[Stored data entries]
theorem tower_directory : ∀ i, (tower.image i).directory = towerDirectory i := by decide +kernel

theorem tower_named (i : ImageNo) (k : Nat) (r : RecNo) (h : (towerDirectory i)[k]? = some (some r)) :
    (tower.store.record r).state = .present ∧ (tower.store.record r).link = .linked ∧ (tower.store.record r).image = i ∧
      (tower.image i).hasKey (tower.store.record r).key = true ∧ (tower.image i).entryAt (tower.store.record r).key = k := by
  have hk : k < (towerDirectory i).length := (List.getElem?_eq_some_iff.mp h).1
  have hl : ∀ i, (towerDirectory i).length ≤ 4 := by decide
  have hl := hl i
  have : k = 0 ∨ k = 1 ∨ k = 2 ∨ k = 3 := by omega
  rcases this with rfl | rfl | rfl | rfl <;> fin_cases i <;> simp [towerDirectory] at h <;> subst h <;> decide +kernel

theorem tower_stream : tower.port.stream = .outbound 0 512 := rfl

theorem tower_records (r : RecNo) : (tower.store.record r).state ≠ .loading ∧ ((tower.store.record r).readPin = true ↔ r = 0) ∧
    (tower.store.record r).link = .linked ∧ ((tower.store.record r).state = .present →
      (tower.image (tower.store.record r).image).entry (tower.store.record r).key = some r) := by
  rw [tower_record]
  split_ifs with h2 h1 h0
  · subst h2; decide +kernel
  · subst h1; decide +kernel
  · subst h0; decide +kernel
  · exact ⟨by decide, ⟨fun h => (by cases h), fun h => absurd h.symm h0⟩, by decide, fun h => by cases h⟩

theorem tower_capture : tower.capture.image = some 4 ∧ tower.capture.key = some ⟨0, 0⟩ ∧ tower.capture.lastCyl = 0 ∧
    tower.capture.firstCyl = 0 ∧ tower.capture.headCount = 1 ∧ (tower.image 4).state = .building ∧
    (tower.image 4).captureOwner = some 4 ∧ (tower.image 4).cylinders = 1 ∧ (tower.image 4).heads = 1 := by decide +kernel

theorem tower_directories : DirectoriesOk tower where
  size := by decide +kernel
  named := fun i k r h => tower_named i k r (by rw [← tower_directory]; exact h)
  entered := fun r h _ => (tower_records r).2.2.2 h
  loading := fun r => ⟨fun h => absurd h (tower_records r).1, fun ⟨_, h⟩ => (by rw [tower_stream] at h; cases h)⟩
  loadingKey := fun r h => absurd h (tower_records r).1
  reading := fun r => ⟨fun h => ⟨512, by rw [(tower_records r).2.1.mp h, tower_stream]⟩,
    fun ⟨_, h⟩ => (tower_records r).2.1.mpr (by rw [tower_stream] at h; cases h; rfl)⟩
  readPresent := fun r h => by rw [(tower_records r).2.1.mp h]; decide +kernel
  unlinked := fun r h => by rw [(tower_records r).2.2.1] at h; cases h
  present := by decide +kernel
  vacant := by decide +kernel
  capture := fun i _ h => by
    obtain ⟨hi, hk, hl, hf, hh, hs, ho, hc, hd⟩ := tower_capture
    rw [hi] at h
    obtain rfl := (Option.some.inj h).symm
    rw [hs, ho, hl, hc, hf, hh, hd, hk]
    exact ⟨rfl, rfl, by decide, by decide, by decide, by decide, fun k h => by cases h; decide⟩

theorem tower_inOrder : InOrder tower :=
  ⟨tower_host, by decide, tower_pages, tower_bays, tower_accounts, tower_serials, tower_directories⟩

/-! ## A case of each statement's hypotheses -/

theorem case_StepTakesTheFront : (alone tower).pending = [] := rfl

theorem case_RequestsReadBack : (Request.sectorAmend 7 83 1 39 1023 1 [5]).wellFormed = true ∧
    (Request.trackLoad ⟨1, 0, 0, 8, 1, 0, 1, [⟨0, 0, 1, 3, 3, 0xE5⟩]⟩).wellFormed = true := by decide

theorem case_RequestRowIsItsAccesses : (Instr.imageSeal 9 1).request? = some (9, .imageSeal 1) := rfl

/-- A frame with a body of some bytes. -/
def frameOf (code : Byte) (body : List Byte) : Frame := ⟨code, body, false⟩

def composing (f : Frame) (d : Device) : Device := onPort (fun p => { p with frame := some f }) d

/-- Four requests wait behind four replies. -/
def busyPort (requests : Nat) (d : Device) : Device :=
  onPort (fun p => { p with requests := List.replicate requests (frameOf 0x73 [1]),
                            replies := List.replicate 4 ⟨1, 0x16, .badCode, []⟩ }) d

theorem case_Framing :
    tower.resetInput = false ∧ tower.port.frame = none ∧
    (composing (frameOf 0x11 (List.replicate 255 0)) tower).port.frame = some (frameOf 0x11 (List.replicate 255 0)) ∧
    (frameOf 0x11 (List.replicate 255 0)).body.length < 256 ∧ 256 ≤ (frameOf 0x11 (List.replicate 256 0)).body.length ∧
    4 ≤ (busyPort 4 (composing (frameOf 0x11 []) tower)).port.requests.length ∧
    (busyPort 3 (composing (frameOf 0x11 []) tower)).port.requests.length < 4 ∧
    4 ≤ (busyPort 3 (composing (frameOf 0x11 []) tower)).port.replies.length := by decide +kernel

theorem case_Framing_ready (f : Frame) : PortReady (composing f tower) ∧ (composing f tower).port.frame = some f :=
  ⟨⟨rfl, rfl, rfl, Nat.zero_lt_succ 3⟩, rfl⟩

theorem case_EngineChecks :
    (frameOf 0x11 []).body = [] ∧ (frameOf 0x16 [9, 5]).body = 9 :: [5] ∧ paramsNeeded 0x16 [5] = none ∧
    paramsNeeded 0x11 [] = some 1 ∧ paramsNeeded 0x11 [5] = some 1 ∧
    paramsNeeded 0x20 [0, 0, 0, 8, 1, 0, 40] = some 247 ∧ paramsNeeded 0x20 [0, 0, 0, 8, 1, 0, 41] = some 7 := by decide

◆ Work required ◆
Write out every entry exactly as given.

◆ Result below ◆
theorem tower_directory : ∀ i, (tower.image i).directory = towerDirectory i := by decide +kernel

theorem tower_named (i : ImageNo) (k : Nat) (r : RecNo) (h : (towerDirectory i)[k]? = some (some r)) :
    (tower.store.record r).state = .present ∧ (tower.store.record r).link = .linked ∧ (tower.store.record r).image = i ∧
      (tower.image i).hasKey (tower.store.record r).key = true ∧ (tower.image i).entryAt (tower.store.record r).key = k := by
  have hk : k < (towerDirectory i).length := (List.getElem?_eq_some_iff.mp h).1
  have hl : ∀ i, (towerDirectory i).length ≤ 4 := by decide
  have hl := hl i
  have : k = 0 ∨ k = 1 ∨ k = 2 ∨ k = 3 := by omega
  rcases this with rfl | rfl | rfl | rfl <;> fin_cases i <;> simp [towerDirectory] at h <;> subst h <;> decide +kernel

theorem tower_stream : tower.port.stream = .outbound 0 512 := rfl

theorem tower_records (r : RecNo) : (tower.store.record r).state ≠ .loading ∧ ((tower.store.record r).readPin = true ↔ r = 0) ∧
    (tower.store.record r).link = .linked ∧ ((tower.store.record r).state = .present →
      (tower.image (tower.store.record r).image).entry (tower.store.record r).key = some r) := by
  rw [tower_record]
  split_ifs with h2 h1 h0
  · subst h2; decide +kernel
  · subst h1; decide +kernel
  · subst h0; decide +kernel
  · exact ⟨by decide, ⟨fun h => (by cases h), fun h => absurd h.symm h0⟩, by decide, fun h => by cases h⟩

theorem tower_capture : tower.capture.image = some 4 ∧ tower.capture.key = some ⟨0, 0⟩ ∧ tower.capture.lastCyl = 0 ∧
    tower.capture.firstCyl = 0 ∧ tower.capture.headCount = 1 ∧ (tower.image 4).state = .building ∧
    (tower.image 4).captureOwner = some 4 ∧ (tower.image 4).cylinders = 1 ∧ (tower.image 4).heads = 1 := by decide +kernel

theorem tower_directories : DirectoriesOk tower where
  size := by decide +kernel
  named := fun i k r h => tower_named i k r (by rw [← tower_directory]; exact h)
  entered := fun r h _ => (tower_records r).2.2.2 h
  loading := fun r => ⟨fun h => absurd h (tower_records r).1, fun ⟨_, h⟩ => (by rw [tower_stream] at h; cases h)⟩
  loadingKey := fun r h => absurd h (tower_records r).1
  reading := fun r => ⟨fun h => ⟨512, by rw [(tower_records r).2.1.mp h, tower_stream]⟩,
    fun ⟨_, h⟩ => (tower_records r).2.1.mpr (by rw [tower_stream] at h; cases h; rfl)⟩
  readPresent := fun r h => by rw [(tower_records r).2.1.mp h]; decide +kernel
  unlinked := fun r h => by rw [(tower_records r).2.2.1] at h; cases h
  present := by decide +kernel
  vacant := by decide +kernel
  capture := fun i _ h => by
    obtain ⟨hi, hk, hl, hf, hh, hs, ho, hc, hd⟩ := tower_capture
    rw [hi] at h
    obtain rfl := (Option.some.inj h).symm
    rw [hs, ho, hl, hc, hf, hh, hd, hk]
    exact ⟨rfl, rfl, by decide, by decide, by decide, by decide, fun k h => by cases h; decide⟩

theorem tower_inOrder : InOrder tower :=
  ⟨tower_host, by decide, tower_pages, tower_bays, tower_accounts, tower_serials, tower_directories⟩

/-! ## A case of each statement's hypotheses -/

theorem case_StepTakesTheFront : (alone tower).pending = [] := rfl

theorem case_RequestsReadBack : (Request.sectorAmend 7 83 1 39 1023 1 [5]).wellFormed = true ∧
    (Request.trackLoad ⟨1, 0, 0, 8, 1, 0, 1, [⟨0, 0, 1, 3, 3, 0xE5⟩]⟩).wellFormed = true := by decide

theorem case_RequestRowIsItsAccesses : (Instr.imageSeal 9 1).request? = some (9, .imageSeal 1) := rfl

/-- A frame with a body of some bytes. -/
def frameOf (code : Byte) (body : List Byte) : Frame := ⟨code, body, false⟩

def composing (f : Frame) (d : Device) : Device := onPort (fun p => { p with frame := some f }) d

/-- Four requests wait behind four replies. -/
def busyPort (requests : Nat) (d : Device) : Device :=
  onPort (fun p => { p with requests := List.replicate requests (frameOf 0x73 [1]),
                            replies := List.replicate 4 ⟨1, 0x16, .badCode, []⟩ }) d

theorem case_Framing :
    tower.resetInput = false ∧ tower.port.frame = none ∧
    (composing (frameOf 0x11 (List.replicate 255 0)) tower).port.frame = some (frameOf 0x11 (List.replicate 255 0)) ∧
    (frameOf 0x11 (List.replicate 255 0)).body.length < 256 ∧ 256 ≤ (frameOf 0x11 (List.replicate 256 0)).body.length ∧
    4 ≤ (busyPort 4 (composing (frameOf 0x11 []) tower)).port.requests.length ∧
    (busyPort 3 (composing (frameOf 0x11 []) tower)).port.requests.length < 4 ∧
    4 ≤ (busyPort 3 (composing (frameOf 0x11 []) tower)).port.replies.length := by decide +kernel

theorem case_Framing_ready (f : Frame) : PortReady (composing f tower) ∧ (composing f tower).port.frame = some f :=
  ⟨⟨rfl, rfl, rfl, Nat.zero_lt_succ 3⟩, rfl⟩

theorem case_EngineChecks :
    (frameOf 0x11 []).body = [] ∧ (frameOf 0x16 [9, 5]).body = 9 :: [5] ∧ paramsNeeded 0x16 [5] = none ∧
    paramsNeeded 0x11 [] = some 1 ∧ paramsNeeded 0x11 [5] = some 1 ∧
    paramsNeeded 0x20 [0, 0, 0, 8, 1, 0, 40] = some 247 ∧ paramsNeeded 0x20 [0, 0, 0, 8, 1, 0, 41] = some 7 := by decide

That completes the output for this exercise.